Ah, vanity plates. Almost invariably, by the time you're old enough to get one, you no longer have the desire to announce to everyone behind you that you're 1H0T1 or MISSTHANG. I myself had always intended to get one, till I realized that if I were to commit some kind of crime, it would be easy for eyewitnesses to identify my vehicle.
Not that I'm planning any drive-by snowballings or bank robberies, but it did seem prudent to avoid being super obvious.
Anyway, a guy in Washington, D.C., where weirdly huge and stupid fines are de rigeur, did not get the memo. In addition, he chose a vanity plate that ended up costing him much more than the $50 the DMV requires. Like tens of thousands of dollars more. How?

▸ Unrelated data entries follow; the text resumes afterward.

-- ==== Sys2Proof/Laws/Bytes.lean ====
section
/-! SUPPORT. The laws of the byte primitives (R90 to R93) and of reading a byte sequence. -/

namespace Sys2Proof.Machine

@[simp] theorem beBytes_zero (v : Nat) : beBytes 0 v = [] := rfl

@[simp] theorem beBytes_succ (n v : Nat) :
    beBytes (n + 1) v = BitVec.ofNat 8 (v >>> (8 * n)) :: beBytes n v := rfl

@[simp] theorem beBytes_length (n v : Nat) : (beBytes n v).length = n := by
  induction n with
  | zero => rfl
  | succ n ih => simp [ih]

@[simp] theorem beValue_nil : beValue [] = 0 := rfl

theorem beValue_append_single (bs : List Byte) (b : Byte) :
    beValue (bs ++ [b]) = beValue bs * 256 + b.toNat := by
  simp [beValue, List.foldl_append]

theorem beValue_cons (b : Byte) (bs : List Byte) :
    beValue (b :: bs) = b.toNat * 256 ^ bs.length + beValue bs := by
  induction bs using List.reverseRecOn with
  | nil => simp [beValue]
  | append_singleton bs c ih =>
    rw [← List.cons_append, beValue_append_single, ih, beValue_append_single, List.length_append,
      List.length_singleton, pow_succ]
    ring

@[simp] theorem beValue_single (b : Byte) : beValue [b] = b.toNat := by
  simp [beValue]

theorem beValue_lt (bs : List Byte) : beValue bs < 256 ^ bs.length := by
  induction bs with
  | nil => simp
  | cons b bs ih =>
    rw [beValue_cons, List.length_cons, pow_succ]
    have hb := b.isLt
    nlinarith [Nat.pow_pos (n := bs.length) (show 0 < 256 by norm_num)]

/-! ## Slices and reads -/

@[simp] theorem slice_length (bs : List Byte) (i j : Nat) : (slice bs i j).length = min j bs.length - i := by
  simp [slice]

theorem slice_append_left (as bs : List Byte) {i j : Nat} (h : j ≤ as.length) :
    slice (as ++ bs) i j = slice as i j := by
  simp [slice, List.take_append_of_le_length h]

theorem slice_append_right (as bs : List Byte) {i j : Nat} (h : as.length ≤ i) :
    slice (as ++ bs) i j = slice bs (i - as.length) (j - as.length) := by
  by_cases hj : as.length ≤ j
  · simp only [slice, List.take_append, List.take_of_length_le hj, List.drop_append, List.drop_eq_nil_of_le h,
      List.nil_append]
  · simp only [slice, List.take_append_of_le_length (le_of_not_ge hj)]
    rw [List.drop_eq_nil_of_le (by simp; omega), show j - as.length = 0 by omega]
    simp

/-- A field that starts where `as` ends and is `mid` long. -/
theorem slice_append_mid (as mid bs : List Byte) {i j : Nat} (hi : i = as.length) (hj : j = i + mid.length) :
    slice (as ++ (mid ++ bs)) i j = mid := by
  subst hi hj
  rw [slice_append_right _ _ le_rfl]
  simp [slice]

@[simp] theorem readBytes_length (byte : Nat → Byte) (a n : Nat) : (readBytes byte a n).length = n := by
  simp [readBytes]

@[simp] theorem readBytes_zero (byte : Nat → Byte) (a : Nat) : readBytes byte a 0 = [] := rfl

@[simp] theorem readBytes_getElem (byte : Nat → Byte) (a n k : Nat) (h : k < (readBytes byte a n).length) :
    (readBytes byte a n)[k] = byte (a + k) := by
  simp [readBytes]

theorem readBytes_getElem? (byte : Nat → Byte) (a n k : Nat) :
    (readBytes byte a n)[k]? = if k < n then some (byte (a + k)) else none := by
  split
  · next h => rw [List.getElem?_eq_getElem (by simpa using h)]; simp
  · next h => rw [List.getElem?_eq_none (by simpa using h)]

theorem readBytes_congr {f g : Nat → Byte} {a b n : Nat} (h : ∀ k < n, f (a + k) = g (b + k)) :
    readBytes f a n = readBytes g b n := by
  apply List.ext_getElem (by simp)
  intro k h1 h2
  simpa using h k (by simpa using h1)

/-- A read is a given sequence when each of its bytes is. -/
theorem readBytes_eq {f : Nat → Byte} {a n : Nat} {bs : List Byte} (hl : bs.length = n)
    (h : ∀ k (hk : k < bs.length), f (a + k) = bs[k]) : readBytes f a n = bs := by
  subst hl
  apply List.ext_getElem (by simp)
  intro k h1 h2
  simpa using h k h2

theorem slice_readBytes (f : Nat → Byte) (a n i j : Nat) :
    slice (readBytes f a n) i j = readBytes f (a + i) (min j n - i) := by
  apply List.ext_getElem (by simp)
  intro k h1 h2
  simp [slice, Nat.add_assoc]

theorem drop_readBytes (f : Nat → Byte) (a n i : Nat) :
    (readBytes f a n).drop i = readBytes f (a + i) (n - i) := by
  apply List.ext_getElem (by simp)
  intro k h1 h2
  simp [Nat.add_assoc]

theorem take_readBytes (f : Nat → Byte) (a n i : Nat) :
    (readBytes f a n).take i = readBytes f a (min i n) := by
  apply List.ext_getElem (by simp)
  intro k h1 h2
  simp

theorem byteAt_readBytes (f : Nat → Byte) {a n i : Nat} (h : i < n) : byteAt (readBytes f a n) i = f (a + i) := by
  simp [byteAt, List.getD, h]

/-- `rd_be` of a field wholly inside a read (R92). -/
theorem rdBe_readBytes (f : Nat → Byte) {a n i k : Nat} (h : i + k ≤ n) :
    rdBe (readBytes f a n) i k = beValue (readBytes f (a + i) k) := by
  rw [rdBe, slice_readBytes, show min (i + k) n - i = k by omega]

@[simp] theorem regionA_length (s : State) : s.regionA.length = s.aLen.toNat := by
  simp [State.regionA, State.memReadImem]

@[simp] theorem regionB_length (s : State) : s.regionB.length = s.bLen.toNat := by
  simp [State.regionB, State.memReadImem]

/-! ## Header serializers (R94 to R98) -/

@[simp] theorem HeaderBank.link_length (h : HeaderBank) : h.link.length = 14 := by
  simp [HeaderBank.link]

@[simp] theorem HeaderBank.net_length (h : HeaderBank) : h.net.length = 11 := by
  simp [HeaderBank.net]

@[simp] theorem HeaderBank.transFixed_length (h : HeaderBank) : h.transFixed.length = 13 := by
  simp [HeaderBank.transFixed]

@[simp] theorem HeaderBank.pseudo_length (h : HeaderBank) : h.pseudo.length = 14 := by
  simp [HeaderBank.pseudo]

@[simp] theorem HeaderBank.trans_length (h : HeaderBank) (ck : Half) : (h.trans ck).length = 15 := by
  simp [HeaderBank.trans]

@[simp] theorem HeaderBank.app_length (h : HeaderBank) (ct : List Byte) : (h.app ct).length = ct.length + 5 := by
  simp [HeaderBank.app]

/-- The length of an encoded frame (R63). -/
@[simp] theorem encodeFrame_length (h : HeaderBank) (ct pl : List Byte) :
    (encodeFrame h ct pl).length = frameLength ct.length pl.length := by
  simp [encodeFrame, frameBody, frameLength]
  omega

end Sys2Proof.Machine
end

It's like this: Twenty-five years ago, Danny White had the funny idea to get license plates that read "No Tags." See, it's funny because he has tags that said he had no tags. Like when PIL called their album "album" or when Magritte made that painting of a pipe that said "this is not a pipe" underneath.
It's either incredibly surreal or unbelievably corny. Take your pick.
Another thing that it is: Expensive. The way ticket-writing in D.C. works is that if the car doesn't have a license plate, the traffic officer writes "No Tags." So each and every month, Danny receives all the tickets written on abandoned cars -- stacks and stacks of them, reams of them, tens of thousands of dollars' worth. And each and every month, he goes down to the DMV, shows proof that his car is not the type listed on each ticket, and gets them voided out.
Except that he does have a Chevrolet. So any tickets written on abandoned Chevrolets can't be dismissed.
He contacted a local TV station, which straightened things out by getting the DMV to change its protocol -- now, tickets written on abandoned cars use a part of the car's VIN number, which is probably a better system anyway.
Which left me wondering: What would be an even more ill-conceived vanity license plate?
Well, if I had one that read $5KFINE, I'd probably owe five grand every time I got a ticket, regardless of the infraction.
I suppose TICKETME or PULMEOVR would probably have an undesired effect.
DRUNK and SPEEDNG would definitely be a bad idea. So would STOLEN.
The rest of my ideas are decidedly un-PC, so I'm going to leave it at that.
By the way, when asked why he does not just change his license plate, White revealed himself to be both a jokester and unbelieeeeevably stubborn. He paid for them, he should get to use them, he says. It's the principal of the thing.
What would you want on your personalized plates, if you had to get some -- or if you do have them, what do they say?